▶ **WORK TO COMPLETE**:
Using the records below, filter out every line that lacks "next" and copy the rest.

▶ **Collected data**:
● ● ●
/-- After `n` steps the block is ready for the next. -/
theorem iterate_stepped_idle {c : Config} {b : Block} (hp : b.phase = .idle) (hs : b.stepPend = false)
    (increment : Bool) (n : Nat) :
    ((Block.stepped c increment)^[n] b).phase = .idle ∧ ((Block.stepped c increment)^[n] b).stepPend = false := by
  induction n generalizing b with
  | zero => exact ⟨hp, hs⟩
  | succ n ih => exact ih ((b.stepped_phase c increment).trans hp) (b.stepped_stepPend c increment)

/-- R76: how far `n` steps move `PW`. -/
theorem toInt_iterate_stepped_pw {c : Config} {b : Block} (hw : c.WellFormed) (lo : c.pwmMin ≤ b.pw.toInt)
    (hi : b.pw.toInt ≤ c.pwmMax) (increment : Bool) (n : Nat) :
    ((Block.stepped c increment)^[n] b).pw.toInt = travelled c increment n b.pw.toInt := by
  obtain ⟨-, hlt, -⟩ := wellFormed_bounds hw
  induction n generalizing b with
  | zero => exact (travelled_zero lo hi increment).symm
  | succ n ih =>
    have hpw := toInt_stepped_pw hw increment b
    rw [Function.iterate_succ_apply, ih (by rw [hpw]; exact clamp_ge_min hlt _) (by rw [hpw]; exact clamp_le_max hlt _),
      hpw, travelled_clamp hw lo hi]

theorem Block.Inv.iterate_stepped {c : Config} {b : Block} (h : b.Inv c) (hw : c.WellFormed) (increment : Bool)
    (n : Nat) : ((Block.stepped c increment)^[n] b).Inv c := by
  induction n generalizing b with
  | zero => exact h
  | succ n ih => exact ih (h.stepped hw increment)

/-- The bound that steps of a direction run into. -/
def boundToward (c : Config) (increment : Bool) : Int := if increment then c.pwmMax else c.pwmMin

theorem boundToward_mem_range {c : Config} (hw : c.WellFormed) (increment : Bool) :
    c.pwmMin ≤ boundToward c increment ∧ boundToward c increment ≤ c.pwmMax := by
  obtain ⟨-, hlt, -⟩ := wellFormed_bounds hw
  cases increment with
  | false => exact ⟨le_refl _, hlt.le⟩
  | true => exact ⟨hlt.le, le_refl _⟩

/-- R72: from the bound, steps into it go nowhere. -/
theorem travelled_boundToward {c : Config} (hw : c.WellFormed) (increment : Bool) (n : Nat) :
    travelled c increment n (boundToward c increment) = boundToward c increment := by
  obtain ⟨hres, -⟩ := wellFormed_bounds hw
  have hpos : 0 ≤ (n : Int) * c.resolution := by positivity
  cases increment with
  | false => simp [travelled, boundToward, hpos]
  | true => simp [travelled, boundToward, hpos]

theorem toInt_iterate_stepped_of_bound {c : Config} {b : Block} {increment : Bool} (hw : c.WellFormed)
    (hb : b.pw.toInt = boundToward c increment) (n : Nat) :
    ((Block.stepped c increment)^[n] b).pw.toInt = boundToward c increment := by
  obtain ⟨lo, hi⟩ := boundToward_mem_range hw increment
  rw [toInt_iterate_stepped_pw hw (hb ▸ lo) (hb ▸ hi), hb, travelled_boundToward hw]

/-- R13 (b): one step from a bound stays inside the range. -/
theorem travelled_one_from_bound {c : Config} (hw : c.WellFormed) (increment : Bool) :
    travelled c (!increment) 1 (boundToward c increment) =
      if increment then c.pwmMax - c.resolution else c.pwmMin + c.resolution := by
  obtain ⟨-, -, hrange, -⟩ := wellFormed_bounds hw
  cases increment with
  | false => simp only [travelled, boundToward, Bool.not_false, Bool.false_eq_true, if_true, if_false]; omega
  | true => simp only [travelled, boundToward, Bool.not_true, Bool.false_eq_true, if_true, if_false]; omega

/-! At a bound (R72, R73) -/

/-- R72 for a direction: `PW` stays, and by the invariant `home_out` is the level of `PW`. -/
theorem run_steps_of_bound {c : Config} {s : State} (h : s.Inv c) (hp : s.block.phase = .idle)
    (hs : s.block.stepPend = false) (n : Nat) (increment : Bool) (hb : s.block.pw.toInt = boundToward c increment) :
    ∃ t, (Pseudo.steps n increment).run c s = .next t ∧ t.block.pw = s.block.pw ∧
      t.block.homeOut = s.block.homeOut := by
  have hpw : ((Block.stepped c increment)^[n] s.block).pw = s.block.pw :=
    BitVec.eq_of_toInt_eq ((toInt_iterate_stepped_of_bound h.wellFormed hb n).trans hb.symm)
  refine ⟨_, run_steps_of_idle h.wellFormed hp hs n increment, hpw, ?_⟩
  rw [h.block.home_iff, (h.block.iterate_stepped h.wellFormed increment n).home_iff, hpw]

/-- Settles O35: each direction into its own bound. -/
theorem stepsAtABoundAreAbsorbed : Obligations.StepsAtABoundAreAbsorbed := fun _ _ n h hp hs =>
  ⟨run_steps_of_bound h hp hs n true, run_steps_of_bound h hp hs n false⟩

/-- R73 for a direction: the step back leaves from the bound itself. -/
theorem run_steps_then_step_of_bound {c : Config} {s : State} (hw : c.WellFormed) (hp : s.block.phase = .idle)
    (hs : s.block.stepPend = false) (n : Nat) (increment : Bool) (hb : s.block.pw.toInt = boundToward c increment) :
    ∃ t u, (Pseudo.steps n increment).run c s = .next t ∧ (Pseudo.step (!increment)).run c t = .next u ∧
      u.block.pw.toInt = if increment then c.pwmMax - c.resolution else c.pwmMin + c.resolution := by
  obtain ⟨hp', hs'⟩ := iterate_stepped_idle (c := c) hp hs increment n
  obtain ⟨lo, hi⟩ := boundToward_mem_range hw increment
  have hb' := toInt_iterate_stepped_of_bound hw hb n
  refine ⟨_, _, run_steps_of_idle hw hp hs n increment, run_step_of_idle hw hp' hs' (!increment), ?_⟩
  rw [← travelled_one_from_bound hw, ← hb']
  exact toInt_iterate_stepped_pw hw (hb' ▸ lo) (hb' ▸ hi) (!increment) 1

/-- Settles O36: after the absorbed steps the block is where it was, and the range holds a step. -/
theorem reversalMovesExactlyOneStepFromTheBound : Obligations.ReversalMovesExactlyOneStepFromTheBound :=
  fun _ _ n hw hp hs => ⟨run_steps_then_step_of_bound hw hp hs n true,
    run_steps_then_step_of_bound hw hp hs n false⟩

/-! From one bound to the other (R76) -/

/-- The count of R76, the ceiling of the range over `RES`. -/
theorem ceiling_le_iff {c : Config} (hres : 1 ≤ c.resolution) (n : Nat) :
    -((c.pwmMin - c.pwmMax) / c.resolution) ≤ (n : Int) ↔ c.pwmMax ≤ c.pwmMin + n * c.resolution := by
  rw [neg_le, Int.le_ediv_iff_mul_le hres, neg_mul, neg_le, neg_sub, sub_le_iff_le_add']

/-- R76 for a direction, from the bound behind. -/
theorem travelled_across_eq_iff {c : Config} (hw : c.WellFormed) (increment : Bool) (n : Nat) :
    travelled c increment n (boundToward c (!increment)) = boundToward c increment ↔
      -((c.pwmMin - c.pwmMax) / c.resolution) ≤ (n : Int) := by
  obtain ⟨hres, -⟩ := wellFormed_bounds hw
  rw [ceiling_le_iff hres]
  cases increment with
  | false => simp [travelled, boundToward]
  | true => simp [travelled, boundToward]

theorem run_steps_across {c : Config} {s : State} (hw : c.WellFormed) (hp : s.block.phase = .idle)
    (hs : s.block.stepPend = false) (n : Nat) (increment : Bool)
    (hb : s.block.pw.toInt = boundToward c (!increment)) :
    ∃ t, (Pseudo.steps n increment).run c s = .next t ∧
      t.block.pw.toInt = travelled c increment n (boundToward c (!increment)) ∧
      (t.block.pw.toInt = boundToward c increment ↔ -((c.pwmMin - c.pwmMax) / c.resolution) ≤ (n : Int)) := by
  obtain ⟨lo, hi⟩ := boundToward_mem_range hw (!increment)
  have hpw := toInt_iterate_stepped_pw hw (hb ▸ lo) (hb ▸ hi) increment n
  rw [hb] at hpw
  exact ⟨_, run_steps_of_idle hw hp hs n increment, hpw, hpw ▸ travelled_across_eq_iff hw increment n⟩

/-- Settles O38: each direction from the bound behind it. -/
theorem travelTakesTheCeilingOfRangeOverResolution : Obligations.TravelTakesTheCeilingOfRangeOverResolution :=
  fun _ _ n hw hp hs => ⟨run_steps_across hw hp hs n true, run_steps_across hw hp hs n false⟩

/-! The homing line (R68, R74) -/

/-- R68: the level for "homed" is written exactly for the home extreme. -/
theorem homeFlag_eq_signalHome_iff (c : Config) (v : Int) : homeFlag c v = c.signalHome ↔ v = c.homeValue := by
  rw [homeFlag_eq, Config.signalHome]
  split_ifs with hv <;> simp [hv]

theorem homeFlag_of_ne {c : Config} {v : Int} (hv : v ≠ c.homeValue) : homeFlag c v = c.signalNotHome := by
  rw [homeFlag_eq, if_neg hv, Config.signalNotHome]

theorem stepped_homeOut_eq {c : Config} (hw : c.WellFormed) (increment : Bool) (b : Block) :
    (b.stepped c increment).homeOut = homeFlag c (b.stepped c increment).pw.toInt := by
  rw [toInt_stepped_pw hw, Block.stepped_homeOut]

/-- R9, R74: the direction toward the home extreme. -/
def towardHome (c : Config) : Bool := decide (c.homePolarity = .homeAtMax)

theorem not_towardHome (c : Config) : (!towardHome c) = decide (c.homePolarity = .homeAtMin) := by
  unfold towardHome
  cases c.homePolarity <;> rfl

/-- R9: the home extreme is the bound that steps toward it run into. -/
theorem boundToward_towardHome (c : Config) : boundToward c (towardHome c) = c.homeValue := by
  unfold towardHome Config.homeValue
  cases c.homePolarity <;> rfl

/-- One step away from a bound leaves it. -/
theorem travelled_one_ne_bound {c : Config} (hw : c.WellFormed) (increment : Bool) :
    travelled c (!increment) 1 (boundToward c increment) ≠ boundToward c increment := by
  obtain ⟨hres, -⟩ := wellFormed_bounds hw
  rw [travelled_one_from_bound hw]
  cases increment with
  | false => simp only [boundToward, Bool.false_eq_true, if_false]; omega
  | true => simp only [boundToward, if_true]; omega

/-- R74 from the home extreme: one step away deasserts, one step toward home changes nothing. -/
theorem stepped_of_home {c : Config} {b : Block} (hw : c.WellFormed) (hpw : b.pw.toInt = c.homeValue) :
    (b.stepped c (!towardHome c)).homeOut = c.signalNotHome ∧
      (b.stepped c (towardHome c)).homeOut = c.signalHome ∧ (b.stepped c (towardHome c)).pw = b.pw := by
  obtain ⟨lo, hi⟩ := homeValue_mem_range hw
  have away : (b.stepped c (!towardHome c)).pw.toInt ≠ c.homeValue := by
    have hone := toInt_iterate_stepped_pw hw (hpw ▸ lo) (hpw ▸ hi) (!towardHome c) 1
    rw [hpw, ← boundToward_towardHome] at hone
    rw [← boundToward_towardHome, ← Function.iterate_one (Block.stepped c (!towardHome c)), hone]
    exact travelled_one_ne_bound hw (towardHome c)
  have toward : (b.stepped c (towardHome c)).pw.toInt = c.homeValue := by
    rw [← boundToward_towardHome] at hpw ⊢
    exact toInt_iterate_stepped_of_bound hw hpw 1
  refine ⟨?_, ?_, BitVec.eq_of_toInt_eq (toward.trans hpw.symm)⟩
  · rw [stepped_homeOut_eq hw, homeFlag_of_ne away]
  · rw [stepped_homeOut_eq hw, homeFlag_eq_signalHome_iff, toward]

/-- Settles O37: the reset value of `PW` is the home extreme, and a step operation writes `home_out` from the new
`PW`. -/
theorem homingLineFollowsTheHomeExtreme : Obligations.HomingLineFollowsTheHomeExtreme := by
  refine ⟨fun c s hw hreset => ?_, fun c s t h => ?_⟩
  · have hp : s.block.phase = .idle := by rw [hreset]; rfl
    have hs : s.block.stepPend = false := by rw [hreset]; rfl
    have hpw : s.block.pw.toInt = c.homeValue := by rw [hreset]; exact toInt_toWord_homeValue hw
    obtain ⟨away, toward, stays⟩ := stepped_of_home hw hpw
    rw [← not_towardHome]
    exact ⟨by rw [hreset]; rfl, ⟨_, run_step_of_idle hw hp hs _, away⟩,
      ⟨_, run_step_of_idle hw hp hs _, toward, stays⟩⟩
  · have line : t.block.homeOut = homeFlag c t.block.pw.toInt := by
      rcases h with h | h
      · obtain ⟨-, -, line⟩ := of_execUnder_step (increment := false) h
        exact line
      · obtain ⟨-, -, line⟩ := of_execUnder_step (increment := true) h
        exact line
    rw [line, homeFlag_eq_signalHome_iff]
● ● ●
▶ **SOLVED PROBLEM**:
/-- After `n` steps the block is ready for the next. -/
    ∃ t, (Pseudo.steps n increment).run c s = .next t ∧ t.block.pw = s.block.pw ∧
    ∃ t u, (Pseudo.steps n increment).run c s = .next t ∧ (Pseudo.step (!increment)).run c t = .next u ∧
    ∃ t, (Pseudo.steps n increment).run c s = .next t ∧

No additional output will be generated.